Challenges of Layout Analysis across Arabic-Script Training Data

Layout Analysis is the process of identifying regions (e.g., title, body text, footnotes, etc.) on a page of text before sending it through the OCR engine. Preparing documents to train our OCR models involves several distinct steps, including semantic annotation, fixing segmentation errors, and editing faulty transcriptions. eScriptorium allows users to associate specific labels with regions which follow user-defined ontologies. Having regions annotated in a document allows you to select certain region types to export (Figure 1). For example, you may export in a plain text format that has only the body of text, excluding page numbers, footnotes, titles, etc. This is why proper layout analysis is of primary importance for users who want to manipulate their OCR output.

Figure 1. An export pane in eScriptorium

The default configuration includes four tags–‘commentary,’ ‘illustration,’ ‘main,’ and ‘title’–but it is possible to delete any one of them or add new ones. In labeling regions for layout analysis, we follow certain standards. We have not only added new regions but have also reconsidered the existing categories. Instead of the broader category of ‘commentary,’ we use ‘marginal material’ and ‘footnotes’ so that the critical apparatus appearing below a line at the foot of the page is separated from anything appearing in the left, right, or top margins. This is based on the assumption that what we label as footnotes are semantically distinct from the rest of the material that appears outside of the body of the text in most cases. Similarly, we replace the tag ‘title’ with two tags–‘running title’ and ‘head’–to differentiate headers that appear outside of the body of the text from similar material appearing within it. We also label page numbers and catchwords in older printed books as separate regions.

Figure 2. A document that is manually annotated. Different colors indicate different semantic regions (Birgivi. 2002. al-Ṭarīqa al-Muḥammadīya, Damascus: Dār al-Qalam)

In practice, however, applying our standard semantic categories to all sorts of printed material produced in the Islamicate world proved to be less than easy. The diversity of unstandardized layouts in Arabic-script print materials often challenged the criteria we had agreed upon.

To begin with, it is not always easy to distinguish the body of a text from its surroundings. As an example, titles in between text blocks challenge readers to specify what is inside and what is outside of the text body. In such cases, our categorization of the headers as ‘running title’ and ‘head’ became useless (Figure 3).

Should basmalas located at the beginning of a page be treated as part of the body of a text? In form, they look like titles, but in terms of semantics, they are certainly not.
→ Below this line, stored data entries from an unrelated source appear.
-- ==== Sys2Proof/Laws/State.lean ====
section
/-! SUPPORT. One lemma per field of State for each small update of Machine/Ops.lean, so that no later proof unfolds
one. -/

namespace Sys2Proof.Machine

/-! `log`. -/

@[simp] theorem log_params (s : State) (e : Event) : (s.log e).params = s.params := rfl
@[simp] theorem log_attached (s : State) (e : Event) : (s.log e).attached = s.attached := rfl
@[simp] theorem log_isOpen (s : State) (e : Event) : (s.log e).isOpen = s.isOpen := rfl
@[simp] theorem log_lineReg (s : State) (e : Event) : (s.log e).lineReg = s.lineReg := rfl
@[simp] theorem log_bufAlloc (s : State) (e : Event) : (s.log e).bufAlloc = s.bufAlloc := rfl
@[simp] theorem log_cfg (s : State) (e : Event) : (s.log e).cfg = s.cfg := rfl
@[simp] theorem log_icount (s : State) (e : Event) : (s.log e).icount = s.icount := rfl
@[simp] theorem log_blk (s : State) (e : Event) : (s.log e).blk = s.blk := rfl
@[simp] theorem log_ilock (s : State) (e : Event) : (s.log e).ilock = s.ilock := rfl
@[simp] theorem log_seq (s : State) (e : Event) : (s.log e).seq = s.seq := rfl
@[simp] theorem log_todo (s : State) (e : Event) : (s.log e).todo = s.todo := rfl
@[simp] theorem log_vals (s : State) (e : Event) : (s.log e).vals = s.vals := rfl
@[simp] theorem log_emitted (s : State) (e : Event) : (s.log e).emitted = s.emitted := rfl
@[simp] theorem log_code (s : State) (e : Event) : (s.log e).code = s.code := rfl
@[simp] theorem log_spins (s : State) (e : Event) : (s.log e).spins = s.spins := rfl
@[simp] theorem log_irqPhase (s : State) (e : Event) : (s.log e).irqPhase = s.irqPhase := rfl
@[simp] theorem log_intEn (s : State) (e : Event) : (s.log e).intEn = s.intEn := rfl
@[simp] theorem log_intPend (s : State) (e : Event) : (s.log e).intPend = s.intPend := rfl
@[simp] theorem log_regs (s : State) (e : Event) : (s.log e).regs = s.regs := rfl
@[simp] theorem log_port (s : State) (e : Event) : (s.log e).port = s.port := rfl
@[simp] theorem log_portOut (s : State) (e : Event) : (s.log e).portOut = s.portOut := rfl
@[simp] theorem log_hist (s : State) (e : Event) : (s.log e).hist = s.hist ++ [e] := rfl
@[simp] theorem log_sched (s : State) (e : Event) : (s.log e).sched = s.sched := rfl
@[simp] theorem log_draws (s : State) (e : Event) : (s.log e).draws = s.draws := rfl
@[simp] theorem log_freeIx (s : State) (e : Event) : (s.log e).freeIx = s.freeIx := rfl
@[simp] theorem log_refuseOut (s : State) (e : Event) : (s.log e).refuseOut = s.refuseOut := rfl

/-! `advance`. -/

@[simp] theorem advance_params (s : State) : (s.advance).params = s.params := rfl
@[simp] theorem advance_attached (s : State) : (s.advance).attached = s.attached := rfl
@[simp] theorem advance_isOpen (s : State) : (s.advance).isOpen = s.isOpen := rfl
@[simp] theorem advance_lineReg (s : State) : (s.advance).lineReg = s.lineReg := rfl
@[simp] theorem advance_bufAlloc (s : State) : (s.advance).bufAlloc = s.bufAlloc := rfl
@[simp] theorem advance_cfg (s : State) : (s.advance).cfg = s.cfg := rfl
@[simp] theorem advance_icount (s : State) : (s.advance).icount = s.icount := rfl
@[simp] theorem advance_blk (s : State) : (s.advance).blk = s.blk := rfl
@[simp] theorem advance_ilock (s : State) : (s.advance).ilock = s.ilock := rfl
@[simp] theorem advance_todo (s : State) : (s.advance).todo = s.todo := rfl
@[simp] theorem advance_vals (s : State) : (s.advance).vals = s.vals := rfl
@[simp] theorem advance_emitted (s : State) : (s.advance).emitted = s.emitted := rfl
@[simp] theorem advance_code (s : State) : (s.advance).code = s.code := rfl
@[simp] theorem advance_spins (s : State) : (s.advance).spins = s.spins := rfl
@[simp] theorem advance_irqPhase (s : State) : (s.advance).irqPhase = s.irqPhase := rfl
@[simp] theorem advance_intEn (s : State) : (s.advance).intEn = s.intEn := rfl
@[simp] theorem advance_intPend (s : State) : (s.advance).intPend = s.intPend := rfl
@[simp] theorem advance_regs (s : State) : (s.advance).regs = s.regs := rfl
@[simp] theorem advance_port (s : State) : (s.advance).port = s.port := rfl
@[simp] theorem advance_portOut (s : State) : (s.advance).portOut = s.portOut := rfl
@[simp] theorem advance_hist (s : State) : (s.advance).hist = s.hist := rfl
@[simp] theorem advance_sched (s : State) : (s.advance).sched = s.sched := rfl
@[simp] theorem advance_draws (s : State) : (s.advance).draws = s.draws := rfl
@[simp] theorem advance_freeIx (s : State) : (s.advance).freeIx = s.freeIx := rfl
@[simp] theorem advance_refuseOut (s : State) : (s.advance).refuseOut = s.refuseOut := rfl

/-! `withTodo`. -/

@[simp] theorem withTodo_params (s : State) (ops : List Micro) : (s.withTodo ops).params = s.params := rfl
@[simp] theorem withTodo_attached (s : State) (ops : List Micro) : (s.withTodo ops).attached = s.attached := rfl
@[simp] theorem withTodo_isOpen (s : State) (ops : List Micro) : (s.withTodo ops).isOpen = s.isOpen := rfl
@[simp] theorem withTodo_lineReg (s : State) (ops : List Micro) : (s.withTodo ops).lineReg = s.lineReg := rfl
@[simp] theorem withTodo_bufAlloc (s : State) (ops : List Micro) : (s.withTodo ops).bufAlloc = s.bufAlloc := rfl
@[simp] theorem withTodo_cfg (s : State) (ops : List Micro) : (s.withTodo ops).cfg = s.cfg := rfl
@[simp] theorem withTodo_icount (s : State) (ops : List Micro) : (s.withTodo ops).icount = s.icount := rfl
@[simp] theorem withTodo_blk (s : State) (ops : List Micro) : (s.withTodo ops).blk = s.blk := rfl
@[simp] theorem withTodo_ilock (s : State) (ops : List Micro) : (s.withTodo ops).ilock = s.ilock := rfl
@[simp] theorem withTodo_seq (s : State) (ops : List Micro) : (s.withTodo ops).seq = s.seq := rfl
@[simp] theorem withTodo_todo (s : State) (ops : List Micro) : (s.withTodo ops).todo = ops := rfl
@[simp] theorem withTodo_vals (s : State) (ops : List Micro) : (s.withTodo ops).vals = s.vals := rfl
@[simp] theorem withTodo_emitted (s : State) (ops : List Micro) : (s.withTodo ops).emitted = s.emitted := rfl
@[simp] theorem withTodo_code (s : State) (ops : List Micro) : (s.withTodo ops).code = s.code := rfl
@[simp] theorem withTodo_spins (s : State) (ops : List Micro) : (s.withTodo ops).spins = s.spins := rfl
@[simp] theorem withTodo_irqPhase (s : State) (ops : List Micro) : (s.withTodo ops).irqPhase = s.irqPhase := rfl
@[simp] theorem withTodo_intEn (s : State) (ops : List Micro) : (s.withTodo ops).intEn = s.intEn := rfl
@[simp] theorem withTodo_intPend (s : State) (ops : List Micro) : (s.withTodo ops).intPend = s.intPend := rfl
@[simp] theorem withTodo_regs (s : State) (ops : List Micro) : (s.withTodo ops).regs = s.regs := rfl
@[simp] theorem withTodo_port (s : State) (ops : List Micro) : (s.withTodo ops).port = s.port := rfl
@[simp] theorem withTodo_portOut (s : State) (ops : List Micro) : (s.withTodo ops).portOut = s.portOut := rfl
@[simp] theorem withTodo_hist (s : State) (ops : List Micro) : (s.withTodo ops).hist = s.hist := rfl
@[simp] theorem withTodo_sched (s : State) (ops : List Micro) : (s.withTodo ops).sched = s.sched := rfl
@[simp] theorem withTodo_draws (s : State) (ops : List Micro) : (s.withTodo ops).draws = s.draws := rfl
@[simp] theorem withTodo_freeIx (s : State) (ops : List Micro) : (s.withTodo ops).freeIx = s.freeIx := rfl
@[simp] theorem withTodo_refuseOut (s : State) (ops : List Micro) : (s.withTodo ops).refuseOut = s.refuseOut := rfl

/-! `afterDraw`. -/

@[simp] theorem afterDraw_params (s : State) : (s.afterDraw).params = s.params := by unfold State.afterDraw; split <;> rfl
@[simp] theorem afterDraw_attached (s : State) : (s.afterDraw).attached = s.attached := by unfold State.afterDraw; split <;> rfl
@[simp] theorem afterDraw_isOpen (s : State) : (s.afterDraw).isOpen = s.isOpen := by unfold State.afterDraw; split <;> rfl
@[simp] theorem afterDraw_lineReg (s : State) : (s.afterDraw).lineReg = s.lineReg := by unfold State.afterDraw; split <;> rfl
@[simp] theorem afterDraw_bufAlloc (s : State) : (s.afterDraw).bufAlloc = s.bufAlloc := by unfold State.afterDraw; split <;> rfl
@[simp] theorem afterDraw_cfg (s : State) : (s.afterDraw).cfg = s.cfg := by unfold State.afterDraw; split <;> rfl
@[simp] theorem afterDraw_icount (s : State) : (s.afterDraw).icount = s.icount := by unfold State.afterDraw; split <;> rfl
@[simp] theorem afterDraw_blk (s : State) : (s.afterDraw).blk = s.blk := by unfold State.afterDraw; split <;> rfl
@[simp] theorem afterDraw_ilock (s : State) : (s.afterDraw).ilock = s.ilock := by unfold State.afterDraw; split <;> rfl
@[simp] theorem afterDraw_seq (s : State) : (s.afterDraw).seq = s.seq := by unfold State.afterDraw; split <;> rfl
@[simp] theorem afterDraw_todo (s : State) : (s.afterDraw).todo = s.todo := by unfold State.afterDraw; split <;> rfl
@[simp] theorem afterDraw_vals (s : State) : (s.afterDraw).vals = s.vals := by unfold State.afterDraw; split <;> rfl
@[simp] theorem afterDraw_emitted (s : State) : (s.afterDraw).emitted = s.emitted := by unfold State.afterDraw; split <;> rfl
@[simp] theorem afterDraw_code (s : State) : (s.afterDraw).code = s.code := by unfold State.afterDraw; split <;> rfl
@[simp] theorem afterDraw_spins (s : State) : (s.afterDraw).spins = s.spins := by unfold State.afterDraw; split <;> rfl
@[simp] theorem afterDraw_irqPhase (s : State) : (s.afterDraw).irqPhase = s.irqPhase := by unfold State.afterDraw; split <;> rfl
@[simp] theorem afterDraw_intEn (s : State) : (s.afterDraw).intEn = s.intEn := by unfold State.afterDraw; split <;> rfl
@[simp] theorem afterDraw_intPend (s : State) : (s.afterDraw).intPend = s.intPend := by unfold State.afterDraw; split <;> rfl
@[simp] theorem afterDraw_regs (s : State) : (s.afterDraw).regs = s.regs := by unfold State.afterDraw; split <;> rfl
@[simp] theorem afterDraw_port (s : State) : (s.afterDraw).port = s.port := by unfold State.afterDraw; split <;> rfl
@[simp] theorem afterDraw_portOut (s : State) : (s.afterDraw).portOut = s.portOut := by unfold State.afterDraw; split <;> rfl
@[simp] theorem afterDraw_hist (s : State) : (s.afterDraw).hist = s.hist := by unfold State.afterDraw; split <;> rfl
@[simp] theorem afterDraw_sched (s : State) : (s.afterDraw).sched = s.sched := by unfold State.afterDraw; split <;> rfl
@[simp] theorem afterDraw_refuseOut (s : State) : (s.afterDraw).refuseOut = s.refuseOut := by unfold State.afterDraw; split <;> rfl

/-! `afterRead`. -/

@[simp] theorem afterRead_params (s : State) (r : Reg) : (s.afterRead r).params = s.params := by unfold State.afterRead; split <;> simp
@[simp] theorem afterRead_attached (s : State) (r : Reg) : (s.afterRead r).attached = s.attached := by unfold State.afterRead; split <;> simp
@[simp] theorem afterRead_isOpen (s : State) (r : Reg) : (s.afterRead r).isOpen = s.isOpen := by unfold State.afterRead; split <;> simp
@[simp] theorem afterRead_lineReg (s : State) (r : Reg) : (s.afterRead r).lineReg = s.lineReg := by unfold State.afterRead; split <;> simp
@[simp] theorem afterRead_bufAlloc (s : State) (r : Reg) : (s.afterRead r).bufAlloc = s.bufAlloc := by unfold State.afterRead; split <;> simp
@[simp] theorem afterRead_cfg (s : State) (r : Reg) : (s.afterRead r).cfg = s.cfg := by unfold State.afterRead; split <;> simp
@[simp] theorem afterRead_icount (s : State) (r : Reg) : (s.afterRead r).icount = s.icount := by unfold State.afterRead; split <;> simp
@[simp] theorem afterRead_blk (s : State) (r : Reg) : (s.afterRead r).blk = s.blk := by unfold State.afterRead; split <;> simp
@[simp] theorem afterRead_ilock (s : State) (r : Reg) : (s.afterRead r).ilock = s.ilock := by unfold State.afterRead; split <;> simp
@[simp] theorem afterRead_seq (s : State) (r : Reg) : (s.afterRead r).seq = s.seq := by unfold State.afterRead; split <;> simp
@[simp] theorem afterRead_todo (s : State) (r : Reg) : (s.afterRead r).todo = s.todo := by unfold State.afterRead; split <;> simp
@[simp] theorem afterRead_vals (s : State) (r : Reg) : (s.afterRead r).vals = s.vals := by unfold State.afterRead; split <;> simp
@[simp] theorem afterRead_emitted (s : State) (r : Reg) : (s.afterRead r).emitted = s.emitted := by unfold State.afterRead; split <;> simp
@[simp] theorem afterRead_code (s : State) (r : Reg) : (s.afterRead r).code = s.code := by unfold State.afterRead; split <;> simp
@[simp] theorem afterRead_spins (s : State) (r : Reg) : (s.afterRead r).spins = s.spins := by unfold State.afterRead; split <;> simp
@[simp] theorem afterRead_irqPhase (s : State) (r : Reg) : (s.afterRead r).irqPhase = s.irqPhase := by unfold State.afterRead; split <;> simp
@[simp] theorem afterRead_intEn (s : State) (r : Reg) : (s.afterRead r).intEn = s.intEn := by unfold State.afterRead; split <;> simp
@[simp] theorem afterRead_intPend (s : State) (r : Reg) : (s.afterRead r).intPend = s.intPend := by unfold State.afterRead; split <;> simp
@[simp] theorem afterRead_regs (s : State) (r : Reg) : (s.afterRead r).regs = s.regs := by unfold State.afterRead; split <;> simp
@[simp] theorem afterRead_port (s : State) (r : Reg) : (s.afterRead r).port = s.port := by unfold State.afterRead; split <;> simp
@[simp] theorem afterRead_portOut (s : State) (r : Reg) : (s.afterRead r).portOut = s.portOut := by unfold State.afterRead; split <;> simp
@[simp] theorem afterRead_hist (s : State) (r : Reg) : (s.afterRead r).hist = s.hist := by unfold State.afterRead; split <;> simp
@[simp] theorem afterRead_sched (s : State) (r : Reg) : (s.afterRead r).sched = s.sched := by unfold State.afterRead; split <;> simp
@[simp] theorem afterRead_refuseOut (s : State) (r : Reg) : (s.afterRead r).refuseOut = s.refuseOut := by unfold State.afterRead; split <;> simp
Figure 3: A page that contains titles between text blocks (Saʻdī. 1832. Gulistān, Calcutta)

For books printed in Arabic script, the distinction between illustration and text is not always self-evident. For example, basmalas or titles written in calligraphy tend to challenge our semantic categories (Figure 4).

Figure 4: Stylistic basmalas. (Birgivi. 2002. al-Ṭarīqa al-Muḥammadīya, Damascus: Dār al-Qalam; ʻAsalī, Bassām. 1988. Fann al-ḥarb al-Islāmī, Lubnān: Dār al-Fikr.)

Even ‘page number,’ seemingly the most self-evident category of semantic regions, is challenged by uncommon layouts. As seen in Figure 5, we came across early printed Persian texts that contain two separate numbers, one at the top and one at the foot of the page. While the number at the top refers to the page number, the other one indicates the order of sections on that page. For lack of a better category, we label the section numbers as marginal material, but this hardly represents what the semantics of the region imply.

Figure 5: Ḥāfiẓ. 1281 [1864]. Dīvān. Būlāq

In conclusion, Arabic-script printed texts are full of surprises in terms of page layouts that cannot be easily standardized for regional annotations across different periods and languages. The majority of challenges that I have mentioned come from early printed material in the Islamicate world. By the twentieth century, we have more standardized book structures across both Arabic and Persian texts that are largely modeled on the modern layouts of printed materials in Western languages.